WORK REQUEST
In the records that follow, find the line with "lastSeq : Option Nat"; from there, retype every line exactly through the line with "one-time-programmable memory -/", which also belongs to the answer.

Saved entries
☆ ☆ ☆
/-- An item of the FIFO of 16 from the safety block to the fabric domain (R524, R525, R590): a report; an event, its source and its
words 4 to 7. -/
inductive SafItem where
  | report (words : List Word)
  | event (typ index : Nat) (data : List Word)
  deriving DecidableEq, Repr

/-- The safety block beside its status registers (R488 to R525): active and shadow sets by address; who has written the
first unlock key and the first one-time-programmable key; the set that is being burned; test-pulse sources; pins as last sampled; the pins
that the hardware gate sees high; pairs, outputs, zones; samples since LEN_DRV changed and whether its readback is awaited;
hours for which it has been high; SRST_IN; resets written; the report counter, the reports and events that cannot leave and the states
that the last tick showed; the last summary's sequence, the ticks since it, whether one has arrived since the previous
tick, a timeout; the results and the dwells that the zone filter holds, the sweep that runs and those that have ended;
summaries and check-channel returns on their way, those of them that belong to no summary in the FIFO; the samples since the
start of the test-pulse periods (R494); the check channels of both sides. -/
structure Saf where
  active : Sparse Word
  shadow : Sparse Word
  keyBy : Option Src
  otpBy : Option Src
  burn : Option (List (Nat × Word) × Word)
  stos : Sparse Sto
  pins : SafPins
  gateA : BitVec 8
  gateB : BitVec 8
  pairs : Sparse Pair
  outs : Sparse Out
  zones : Sparse Zone
  lenSince : Nat
  lenAwait : Bool
  lenHours : Nat
  srstHigh : Nat
  srstArmed : Bool
  srstHit : Bool
  cmdReset : BitVec 8
  repCount : BitVec 16
  reps : List SafItem
  shown : List Nat
  lastSeq : Option Nat
  sinceSum : Nat
  arrived : Bool
  timeout : Bool
  zoneRes : List ZRes
  zoneWait : List ZWait
  sweepSeq : Nat
  closing : List Nat
  sumFifo : List Summary
  pathB : List ZRet
  pathSkip : Nat
  frame : Nat
  chkFab : Option Nat
  chkLast : Option Nat
  deriving DecidableEq, Repr

/-! ## Fault manager and one-time-programmable memory -/

/-- One entry of the fault log (R571). -/
structure LogEntry where
  w0 : Word
  w1 : Word
  w2 : Word
  w3 : Word
  deriving DecidableEq, Repr

/-- A detection that waits for the fault manager (R555): log code, the kind and index of the log entry, sub-element,
value, and the element it counts against. -/
structure Detect where
  code : Nat
  kind : Nat
  index : Nat
  sub : Nat
  value : Nat
  elem : Nat
  deriving DecidableEq, Repr

/-- A fault-manager change that waits for the apply instant (R560, R567). -/
inductive FmChange where
  | retire (crate slice : Nat) (why : Nat)
  | remove (crate chan : Nat) (why : Nat)
  | ambient (chan : Nat)
  | tie (crate : Nat) (res : TieRes)
  | restore (crate : Nat)
  deriving DecidableEq, Repr

/-- The fault manager beside its registers (R555 to R573). -/
structure Flt where
  log : List LogEntry
  logIntact : Bool
  detq : List Detect
  strikes : Sparse (List Nat)
  probation : Sparse Nat
  changes : List FmChange
  deriving DecidableEq, Repr

/-- One-time-programmable memory that the user burns: the eye-safety set with its CRC (R195), and the safety set with
its CRC-32 (R523). -/
structure Otp where
  eye : Option (List Word × BitVec 16)
  saf : Option (List (Nat × Word) × Word)
  deriving DecidableEq, Repr

/-! ## The whole device -/

/-- The state of the AU5120. `regs` holds the 15,405 registers by byte address; `bank` the 2 MiB of Churn memory;
`hostMem` what the device has written to host memory; `free` is the model's own counter for free values; `pending` the
commands that wait, first in, first out. -/
structure State where
  regs : Sparse Word
  bank : Sparse Byte
  hostMem : Sparse Byte
  clk : Clk
  tap : Tap
  crates : Sparse Crate
  chans : Sparse Chan
  slices : Sparse Slice
  shot : Shot
  emits : Sparse Emit
  classes : Sparse (List Nat)
  chgs : Sparse Chg
  mons : Sparse Mon
  eye : EyeLock
  motor : Motor
  host : HostIf
  reqs : Sparse Req
  rings : Sparse Ring
  hk : Hk
  saf : Saf
  flt : Flt
  otp : Otp
  free : Nat
  pending : List Instr
  deriving DecidableEq, Repr

/-! ## Reset values: what the manual gives, else the value that notes/assumptions names -/

/-- Clocks at the release of RESET_N (R592, R598). -/
def Clk.reset : Clk :=
  { phase := .running, goodRun := 0, badRun := 0, everPresent := false, everLocked := false, xtalLost := false,
    tick := 0, ftick := 0, devTime := 0, devCopy := 0, copyHold := none, lastLeft := none, earlyClose := false,
    motorWas := false }

/-- The IDCODE of the test access port (R631). -/
def idcode : Word := 0x25120B67

/-- The cells of the boundary register: one for each CMOS and LVDS signal ball of R629 (R631). -/
def boundaryCells : Nat := 150

/-- The test access port after a power-on: IDCODE is selected (R631). DESIGN CHOICE (log 113): the cells begin at 0. -/
def Tap.reset : Tap :=
  { ir := 0b0010, bypass := false, boundary := List.replicate boundaryCells false
    driven := List.replicate boundaryCells false, dr := idcode }

/-- A buffer without a dwell (R272). -/
def Buf.reset : Buf :=
  { st := .free, dwell := none, mark := none, fmode := 0, fine := [none, none, none, none],
    accs := [], nearBlank := none, split := [], corrupt := false, events := 0, probe := false,
    probeSum := 0, probeOver := false, preCount := 0, sunAt := false, dirtyAt := false, foreignAt := false,
    ambientAt := 0, weatherAt := false, lost := false, dumpDue := false, dwellId := 0 }

/-- A channel after reset: OFF, its converter without power (R58, R65). -/
def Chan.reset : Chan :=
  { st := .off, prevRange := none, pend := [], hold := none, resetting := false, active := false,
    blankHeld := false, converterOn := false, stops := 0, preStops := [], lastStop := none, winCross := 0,
    markSettle := false, winSettle := false, ambInvalid := false, ambDelivered := false, lastA := none, pubThr := 0, pubBias := 0,
    pubSun := false, ambFailed := false, remNoSpare := false, remTie := false, remEcc := false, remTone := false,
    toneOk := false, buf0 := Buf.reset, buf1 := Buf.reset, accBuf := false, refs := [] }

/-- A slice before its crate's self-test has loaded its factory table (R554). -/
def Slice.reset : Slice :=
  { width := [], oldWidth := [], oldGain := 0, oldOff := 0, newWidth := none, hits := [], batchStops := 0, firstCal := false, newQ := none, start := none }

/-- A crate after reset (R65, R106, R598). -/
def Crate.reset : Crate :=
  { win := none, armNext := none, closing := [], lastClose := none, dwell := none, dwellNext := none, fifo := [],
    lost := 0, descQ := [], commitNo := 0, lastShadow := none, visitDue := false, spareDue := false,
    calSlice := none, calPending := false, tieReq := [], tieRun := none,
    tieRes := none, retest := none, cur := none, curProbe := false, curWindows := 0, curLost := 0, late := 0,
    xq := [], nextId := 0, dump := none, raw := none, rawBlocksFine := false, tone := none, modeDue := false
    trkTarget := none, stopDue := false, mmOwed := 0 }

/-- The shot engine after reset: IDLE, both banks empty (R126, R151). -/
def Shot.reset : Shot :=
  { bank0 := [], bank1 := [], run := none, next := 0, prevStart := 0, delayDue := false, lfsr := 0,
    seedPending := false, hopPending := false, swap := none, startCmd := none, dwells := 0,
    stopCmds := [], aggregate := 0, syncPulses := 0, syncPulse := none, resumeAt := none,
    hopReq := none }

/-- An emitter after reset: no credit, all energy bins 0 (R146, R191). -/
def Emit.reset : Emit :=
  { credits := 0, committed := false, trig := 0, pulse := none, bins1 := List.replicate 17 0, bins100 := List.replicate 17 0 }

/-- A charge controller after reset: OFF, switch off (R176, R179). -/
def Chg.reset : Chg :=
  { gate := false, target := 0, nextTarget := none, reached := 0, highest := 0,
    cmpValid := false, firings := 0, stDue := false, timedOut := false, cycleAt := none, offAt := none }

/-- A window monitor after reset: off (R185). -/
def Mon.reset : Mon :=
  { cmpValid := false }

/-- The lock of the eye-safety set and the accountant after reset (R191, R195). -/
def EyeLock.reset : EyeLock :=
  { armed := false, burning := false, burnSet := [], binEccBad := false, roll1 := 0, roll100 := 0 }

/-- The motor interface in reset (R214). -/
def Motor.reset : Motor :=
  { code := none, everCode := false, edgeTime := 0, edgeAccept := 0, edgeN := 0, hasEdge := false,
    sEdge := 0, rawBase := 0, offset := 0, hold := none, prevAngle := none, fwdCount := 0,
    idxLevel := none, lines := none, standFrom := 0, passTick := none, sweepTick := none, serrFrom := 0 }

/-- A ring without a context: DISABLED (R371). -/
def Ring.reset : Ring :=
  { st := .disabled, ctx := List.replicate 8 0, hostIdx := 0, devIdx := 0, seq := 0, drops := 0, sinceLoss := 0,
    lossPending := false, gen := 0, armed := false, irqCount := 0, irqSince := 0, wbDue := false, wbBytes := 0,
    fetched := none, fetchFailed := false, held := [], descrHeld := none }

/-- A function after reset: nothing enabled, the PCI Express defaults of its control fields and of Advanced Error Reporting
(PRESUMED, notes/assumptions/99.md). -/
def Fn.reset : Fn :=
  { bme := false, mse := false, msixEn := false, msixMask := false, cplTmoMs := 50, maxPayload := 128, maxRead := 512,
    bar0 := 4, bar2 := 4, bar4 := 4, aer := ⟨0, 0x00400000, 0x00462030, 0, 0x0000E000⟩, msix := [], pba := [] }

/-- A requester's holding registers after reset (R441). -/
def Req.reset : Req :=
  { hi := 0, diagHi := 0, hkS := List.replicate 32 0, mot := none, log := [0, 0, 0, 0], page := 0, logSel := 0, rdata := 0
    ur := false }

/-- An MSI-X table entry after reset: masked. -/
def MsixEntry.reset : MsixEntry := ⟨0, 0, true⟩

/-- The host interface after reset: no link, nothing outstanding. -/
def HostIf.reset : HostIf :=
  { pf0 := Fn.reset, pf1 := Fn.reset, reads := [], readQ := [], lru := [], rrLast := 0, cmds := [], cpls := [], recs := [], recWait := [],
    evq := [], evqRead := 0, miso := [], irqs := [], txns := [], snaps := [] }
☆ ☆ ☆
EXPECTED OUTPUT
  lastSeq : Option Nat
  sinceSum : Nat
  arrived : Bool
  timeout : Bool
  zoneRes : List ZRes
  zoneWait : List ZWait
  sweepSeq : Nat
  closing : List Nat
  sumFifo : List Summary
  pathB : List ZRet
  pathSkip : Nat
  frame : Nat
  chkFab : Option Nat
  chkLast : Option Nat
  deriving DecidableEq, Repr

/-! ## Fault manager and one-time-programmable memory -/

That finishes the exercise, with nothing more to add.